Chevron announced it will bank $6.5 billion from the sale of high-cost oil sands assets so it can focus on the more profitable US Permian Basin. Meanwhile, BP is treating earlier goals like a misbegotten New Year’s resolution: It’s dumping its target to cut oil and gas output and chasing higher returns instead.

In the Mood for Crude

Global instability has been a friend to oil prices of late: On Monday, Brent rose to $80 a barrel, its highest point since August, while US benchmark West Texas Intermediate crude climbed more than 3% to about $77 a barrel. “The angst is building,” Rebecca Babin, a senior energy trader at CIBC Private Wealth Group, told Bloomberg.

The first half of 2024, meanwhile, was defined by a wave of megamergers among US oil and gas producers — M&A activity driven by the fact that firms are flush with cash in the wake of Russia’s invasion of Ukraine and crude demand is poised to remain strong for years to come. But as Monday’s news showed, it’s not just strategic mergers that will drive Big Oil’s profit-hunting:

  • In Chevron’s case, strategic divestment makes sense: By selling its 20% stake in the Athabasca Oil Sands and a 70% interest in the Duvernay shale to Canadian Natural Resources, it will net $6.5 billion in cash. That’s a huge step forward in its plan to offload $10 billion to $15 billion in assets by 2028 so it can focus on the Permian Basin and Kazakhstan (Chevron is also finalizing a $53 billion megamerger to acquire Hess).
  • UK oil giant BP, which has been slammed for missing profit forecasts, is abandoning a plan to cut oil and gas output 25% by 2030 — a goal that was already scaled back from 40% last year — sources told Reuters. The news agency reported that BP is seeking out new oil and gas investments in the Middle East and the Gulf of Mexico to maximize its profitability over previous environmental pledges.

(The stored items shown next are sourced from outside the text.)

-- ==== Sys2Proof/Machine/Memory.lean ====
section
/-! DEFINITION. Global loads and stores, the store queue, the L1 and its generations, fences and prefetch (R187 to R210, R15). -/

namespace Sys2Proof.Machine

/-! ### The L1 (R157, R190, R191) -/

/-- The core that holds a 32-byte line for another: line address bits [8:5] select the slice of a fused L1 (R157). -/
def State.slice (s : State) (c : CoreId) (line : Nat) : CoreId := (s.l1Cores c).getD (line % 16) c
/-- The set of an L1 that holds a 32-byte line: the line number modulo the 256 sets, in a fused L1 past the bits that select the slice, so
that all 1 MiB is in use.  The manual gives the sizes and not the index (DESIGN CHOICE, log 9). -/
def State.l1Set (s : State) (c : CoreId) (line : Nat) : Nat := if (s.l1Cores c).length = 16 then line / 16 % 256 else line % 256
/-- The generation that a core reads (R191, R195). -/
def State.l1Gen (s : State) (c : CoreId) : BitVec 8 := (s.coreAt ((s.l1Cores c).headD c)).l1gen
/-- A generation bump (R191): no line filled before it hits again. -/
def State.bumpL1 (s : State) (c : CoreId) : State :=
  let g := s.l1Gen c + 1
  (s.l1Cores c).foldl (fun s k => s.setCoreAt k { s.coreAt k with l1gen := g, l1 := [] }) s
/-- The copy that an L1 holds of a 32-byte line, if it still holds it. -/
def State.l1Find (s : State) (c : CoreId) (line : Nat) : Option L1Line :=
  let x := s.coreAt (s.slice c line)
  if Config.chance s.tick line then x.l1.find? (fun l => l.line == line && l.gen == x.l1gen) else none
/-- The lines of an L1 set that stay when one is filled: 64 KiB in 8 ways of 256 sets (R11). -/
def l1Keep (mine : L1Line → Bool) : Nat → List L1Line → List L1Line
  | _, [] => []
  | n, l :: ls => if mine l then (if n = 0 then l1Keep mine 0 ls else l :: l1Keep mine (n - 1) ls) else l :: l1Keep mine n ls
/-- A line is filled into an L1, beside at most 7 others of its set. -/
def State.l1Fill (s : State) (c : CoreId) (line : Nat) : State :=
  let k := s.slice c line
  let x := s.coreAt k
  let l : L1Line := ⟨line, x.l1gen, BitVec.ofNat 256 (leNat (creads s.mem.bytes (line * 32) 32)), s.mem.poison.contains (line / 2), s.tick⟩
  s.setCoreAt k { x with l1 := l :: l1Keep (fun y => s.l1Set c y.line == s.l1Set c line) 7 (x.l1.filter (·.line != line)) }
/-- An L1 may come to hold a line at any moment, so that a load returns what the location held at any moment that R190 allows (log 9); a
line that fails its MAC is not filled. -/
def State.l1Chance (s : State) (c : CoreId) : State :=
  let line := Config.pickAt s.tick 9 % 2 ^ 47
  if s.mem.macBad false (line / 2) (tget? s.mem.keyOf (line / 2)) then s else s.l1Fill c line
/-- The 32-byte lines of a run of bytes. -/
def lines32 (pa n : Nat) : List Nat := (List.range ((pa % 32 + n + 31) / 32)).map (fun i => pa / 32 + i)
/-- A core's own copies of what it writes go (R190). -/
def State.l1Drop (s : State) (c : CoreId) (ps : List Part) : State :=
  (ps.flatMap (fun p => lines32 p.pa.toNat p.n)).foldl (fun s line =>
    let k := s.slice c line
    let x := s.coreAt k
    s.setCoreAt k { x with l1 := x.l1.filter (·.line != line) }) s

/-- A byte of a 32-byte line. -/
def L1Line.byte (l : L1Line) (i : Nat) : Byte := l.data.extractLsb' (8 * i) 8
/-- Whether a part may be served by an L1 (R190). -/
def Part.cacheable (p : Part) : Bool := p.kind != 1#2
/-- A part's bytes from the L1, where it holds every line of it; an aligned 64-byte read, which is single-copy atomic, takes both lines
from one moment (R188). -/
def State.l1Part (s : State) (c : CoreId) (p : Part) : Option (List Byte × Bool) :=
  let ls := (lines32 p.pa.toNat p.n).map (s.l1Find c)
  let at_ := ls.filterMap (·.map (·.at_))
  if p.cacheable && ls.all (·.isSome) && (p.n != 64 || at_.all (fun t => at_.head? == some t)) then
    let ls := ls.filterMap id
    some ((List.range p.n).map (fun i =>
      let a := p.pa.toNat + i
      match ls.find? (fun l => l.line == a / 32) with | some l => l.byte (a % 32) | none => 0), ls.any (·.poison))
  else none

/-! ### Order among a desk's own accesses (R198) -/

/-- The desk that issued something a unit keeps. -/
def State.ownerOf (s : State) (c : CoreId) (i : DeskId) : Owner :=
  let d := s.deskAt c i
  ⟨d.launch, d.ctxid, c, i⟩
/-- Whether two records name one issuer: a context of a launch, or a desk that runs none. -/
def Owner.same (a b : Owner) : Bool :=
  a.launch == b.launch && a.ctx == b.ctx && (a.launch.isSome || (a.core == b.core && a.desk == b.desk))
/-- The place of an access kind in the fence table: loads, stores, engine commands, near-memory operations (R194). -/
inductive FenceKind where
  /-- l -/
  | l
  /-- s -/
  | s
  /-- e -/
  | e
  /-- n -/
  | n
  deriving DecidableEq, Repr
/-- Its number. -/
def FenceKind.ix : FenceKind → Fin 4
  | .l => 0 | .s => 1 | .e => 2 | .n => 3
/-- Whether a later access of a kind may be performed: what the desk's fences order before it has been (R194). -/
def State.fenceClear (s : State) (c : CoreId) (i : DeskId) (k : FenceKind) : Bool :=
  let o := s.ownerOf c i
  let m := (s.deskAt c i).fences[k.ix]
  s.sys.cards.all (fun q => q.2.all (fun x => !(x.owner.same o) || decide (m.1 ≤ x.seq) || x.readsDone)) &&
  s.sys.nm.all (fun x => !(x.owner.same o) || decide (m.2.1 ≤ x.seq)) &&
  (s.coreAt c).key.held.all (fun x => x.desk != i || x.bind == .no || decide (m.2.2 ≤ x.seq))
/-- An access that waits for a fence of the desk that moves. -/
def State.pastFences (s : State) (ks : List FenceKind) : Except Stop Unit :=
  if ks.all (s.fenceClear s.core s.desk) then .ok () else .error (.wait .memory)

/-- Two parts share a byte. -/
def Part.meets (p q : Part) : Bool := decide (p.pa.toNat < q.pa.toNat + q.n) && decide (q.pa.toNat < p.pa.toNat + p.n)
/-- A queued write shares a byte with a part. -/
def StoreOp.meets (o : StoreOp) (p : Part) : Bool := o.parts.any (·.meets p)
/-- Writes that a desk's queue still holds. -/
def Desk.queued (d : Desk) : List StoreOp := d.sq.flatMap (·.ops)
/-- A key command that may still write: one that has not bound false (R107, R298). -/
def KCmd.live (x : KCmd) : Bool := x.bind != .no
/-- A desk's queued writes, key additions and resolved key commands have all been performed. -/
def State.storesOut (s : State) (c : CoreId) (i : DeskId) : Bool :=
  (s.deskAt c i).sq.isEmpty && !(s.coreAt c).key.adds.any (·.desk == i) &&
  !(s.coreAt c).key.held.any (fun x => x.desk == i && x.bind == .yes)
/-- A desk's writes have all been performed, those of its held key commands among them (R284): a release comes after every one. -/
def State.storesDone (s : State) (c : CoreId) (i : DeskId) : Bool :=
  s.storesOut c i && (s.coreAt c).key.held.all (fun x => x.desk != i || !x.live)
/-- A write at its home comes after the reads of the desk's earlier key commands (R198 item 5, R284). -/
def State.writeClear (s : State) : Except Stop Unit :=
  if s.c.key.held.all (fun x => x.desk != s.desk || !x.live) then .ok () else .error (.wait .memory)
/-- The desk that moves waits until its stores are performed: it releases. -/
def State.released (s : State) : Except Stop Unit :=
  if s.storesDone s.core s.desk then .ok () else .error (.wait .memory)
/-- The accesses under way that touch a line: loads not returned and stores queued, with what they carry. -/
def State.underWay (s : State) (line : Nat) (ms : Bool) : Option Carry :=
  s.cores.findSome? (fun x => x.2.desks.toList.findSome? (fun d =>
    let hit (p : Part) : Bool := p.ms == ms && (linesOf p.pa.toNat p.n (p.n + 1)).any (fun l => l.1 == line)
    let of (va : Word) (ef : Bool) (ps : List Part) : Option Carry := (ps.find? hit).map (fun p => (s.carry d.part va ef).via p)
    (match d.pend with
      | some p => p.units.findSome? (fun l => of l.va p.ef l.parts)
      | none => none) <|> d.sq.findSome? (fun it => it.ops.findSome? (fun o => of o.va it.ef o.parts))))
/-- A request with MS = 0 waits at the bank while a memory-side request of its line, which the bank has forwarded, is not yet
performed (R208). -/
def State.msBusy (s : State) (p : Part) : Bool :=
  !s.mem.msOut.isEmpty && !p.ms &&
  (linesOf p.pa.toNat p.n (p.n + 1)).any (fun l => s.mem.msOut.contains l.1 && (s.underWay l.1 true).isSome)
/-- A read-modify-write of the desk that moves may be performed at its home: a release after everything before it. -/
def State.releasedAt (s : State) (ps : List Part) : Except Stop Unit :=
  if s.storesDone s.core s.desk && !ps.any s.msBusy then .ok () else .error (.wait .memory)
/-- What the desk's key commands below a place are still to write (R284, R298). -/
def Core.keyOuts (c : Core) (i : DeskId) (keys : Nat) : List Part :=
  (c.key.adds.filter (fun x => x.desk == i && decide (x.seq < keys))).flatMap (·.outs) ++
  (c.key.held.filter (fun x => x.desk == i && x.live && decide (x.seq < keys))).flatMap (·.outs)
/-- Whether the writes before it let a part be read (R190, R198 items 1 and 6, R200, R303): those of the desk, queued or left by a key
command, and, for a load that an L1 may serve, those queued by every desk of the core.  A read of a key command comes before what
the desk issued later. -/
def State.readClear (s : State) (c : CoreId) (i : DeskId) (home : Bool) (p : Part) (at_ : Option Nat := none) : Bool :=
  let k := at_.getD (s.coreAt c).key.next
  let queued (d : Desk) : List Part := ((d.sq.filter (fun it => decide (it.keys ≤ k))).flatMap (·.ops)).flatMap (·.parts)
  let own := queued (s.deskAt c i) ++ (s.coreAt c).keyOuts i k
  !s.msBusy p &&
  (if p.kind = 1#2 then own.all (fun q => q.kind != 1#2 && !q.meets p)
  else if p.kind = 2#2 then true
  else own.all (fun q => !q.meets p) &&
    (home || (s.coreAt c).desks.toList.all (fun d => (queued d).all (fun q => !q.meets p))))

/-- The desk's earlier writes let these parts be read at their home (R198). -/
def State.homeClear (s : State) (ps : List Part) (at_ : Option Nat := none) : Except Stop Unit :=
  if s.fenceClear s.core s.desk .l && ps.all (fun p => s.readClear s.core s.desk true p at_) then .ok () else .error (.wait .memory)
/-! ### Loads (R189, R190) -/

/-- Makes one read: from the L1 where it may and can, else from its home, which fills the L1 (R190); a line that fails its MAC traps
(R401). -/
def State.readUnit (s : State) (c : CoreId) (part : PartId) (p : Pending) (l : LoadUnit) : Except Stop (State × List Byte × Bool) :=
  let hits := if p.home then [] else l.parts.filterMap (s.l1Part c)
  if !p.home && hits.length == l.parts.length then .ok (s, hits.flatMap (·.1), hits.any (·.2))
  else match s.readMac part l.va l.parts p.ef accRead with
    | .error e => .error e
    | .ok (s, bs, bad) =>
      if p.home then .ok (s, bs, bad)
      else .ok (((l.parts.filter (·.cacheable)).flatMap (fun q => lines32 q.pa.toNat q.n)).foldl (fun s x => s.l1Fill c x) s, bs, bad)
/-- Makes reads in order. -/
def State.readUnits (s : State) (c : CoreId) (part : PartId) (p : Pending) : List LoadUnit → Except Stop (State × Pending)
  | [] => .ok (s, { p with units := [] })
  | l :: ls =>
    match s.readUnit c part p l with
    | .error e => .error e
    | .ok (s, bs, bad) => s.readUnits c part { p with got := p.got ++ [(l.bit, bs)], bad := p.bad || bad } ls
/-- Lanes put into a vector. -/
def putLanes (v : Vec) : List (Nat × List Byte) → Vec
  | [] => v
  | (k, bs) :: t =>
    let w := 8 * bs.length
    let mask : Vec := BitVec.ofNat 512 (2 ^ w - 1) <<< k
    putLanes ((v &&& ~~~mask) ||| (BitVec.ofNat 512 (leNat bs) <<< k)) t
/-- A load of the desk that moves returns (R190): every value is fixed, its operands are popped, its destination is written. -/
def State.completeLoad (s : State) (p : Pending) : Except Stop State := do
  let (s, p) ← s.readUnits s.core s.d.part p p.units
  let d := { s.d with pend := none }
  let (_, d) ← d.popsG p.gs
  let (_, _, d) ← d.popsV p.vs
  if p.vec then
    let (o, badO, d) ← if p.merge then (d.popV p.dst).map (fun x => (x.val, x.bad, x.d)) else .ok (0, false, d)
    d.roomV p.dst
    .ok (s.setD (d.pushV p.dst (putLanes o p.got) (p.bad || badO)))
  else
    d.roomG p.dst
    let bs := p.got.flatMap (·.2)
    .ok (s.setD (d.pushG p.dst (if p.signed then loadValue 0 bs else BitVec.ofNat 64 (leNat bs)) p.bad))
/-- Whether what precedes a load lets one of its reads be made. -/
def State.unitClear (s : State) (c : CoreId) (i : DeskId) (p : Pending) (l : LoadUnit) : Bool :=
  s.fenceClear c i .l && l.parts.all (fun q => s.readClear c i p.home q)
/-- Whether what precedes a load lets it be performed. -/
def State.loadClear (s : State) (c : CoreId) (i : DeskId) (p : Pending) : Bool := p.units.all (s.unitClear c i p)
/-- The read that a load makes next: of the lanes in any order, and of a misaligned lane its lowest byte left (R188, R192). -/
def Pending.pick (p : Pending) (tick : Nat) : Option LoadUnit :=
  match p.units with
  | [] => none
  | [l] => some l
  | ls => ls[Config.pickAt tick 1 % ls.length]?.bind (fun l => ls.find? (·.lane == l.lane))

/-- The bytes of parts, each as a part of its own, in ascending address order. -/
def byteParts (ps : List Part) : List Part :=
  ps.flatMap (fun p => (List.range p.n).map (fun i => { p with pa := p.pa + BitVec.ofNat 52 i, n := 1 }))
/-- The reads of a lane (R188): one, or, where it is misaligned, one for each byte. -/
def unitsOf (va : Word) (n bit lane : Nat) (ps : List Part) : List LoadUnit :=
  if va.toNat % n = 0 then [⟨va, ps, bit, lane⟩]
  else (byteParts ps).zipIdx.map (fun x => ⟨va + BitVec.ofNat 64 x.2, [x.1], bit + 8 * x.2, lane⟩)
/-- Translates the lanes of a load (R189, R192): the lowest faulting lane gives the fault.  A load of a strongly ordered page is held
on a run-ahead path (R104). -/
def State.loadLanes (s : State) (d : Desk) (n : Nat) : List (Word × Nat) → Except Stop (State × List LoadUnit)
  | [] => .ok (s, [])
  | (va, bit) :: t =>
    match s.access (s.who d) va n accRead with
    | .error e => .error e
    | .ok (s, ps) =>
      if d.gen.isSome && ps.any (fun p => p.kind == 1#2) then .error (.wait .held)
      else match s.loadLanes d n t with
        | .error e => .error e
        | .ok (s, ls) => .ok (s, unitsOf va n bit (bit / (8 * n)) ps ++ ls)

/-- The desk waits for its off-core reference, and the core switches (R15). -/
def State.issueLoad (s : State) (p : Pending) : State :=
  ((s.setD { s.d with pend := some p, wait := some .memory }).switchDesk)
/-- Ends the issue of a load: none where its guard leaves it out.  A vector load whose every lane hits the L1 completes at once; every
other load is an off-core reference (R15, R189, R192). -/
def finishLoad (f : State → Except Stop (State × Option Pending)) (s : State) : Host.Outcome State Fault Refusal :=
  if s.leaderFull then .next (s.hold .forward)
  else match f s with
  | .error e => .next (s.stopWith e)
  | .ok (t, none) => .next t.retire
  | .ok (t, some p) =>
    if p.vec && !p.home && t.loadClear t.core t.desk p && p.units.all (fun l => l.parts.all (fun q => (t.l1Part t.core q).isSome)) then
      match t.completeLoad p with
      | .ok t => .next t.retire
      | .error e => .next (s.stopWith e)
    else .next (t.issueLoad p)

Dollars in Quicksand: Canada’s energy industry saw its own surge in acquisitions late last year, which Chevron’s deal now contributes to. For the US giant, getting out of Canada is a question of margins: Operating costs in oil sands are much higher than other methods of oil extraction, with the current breakeven Brent price for a barrel of oil sands at $57, compared to North American shale at $45.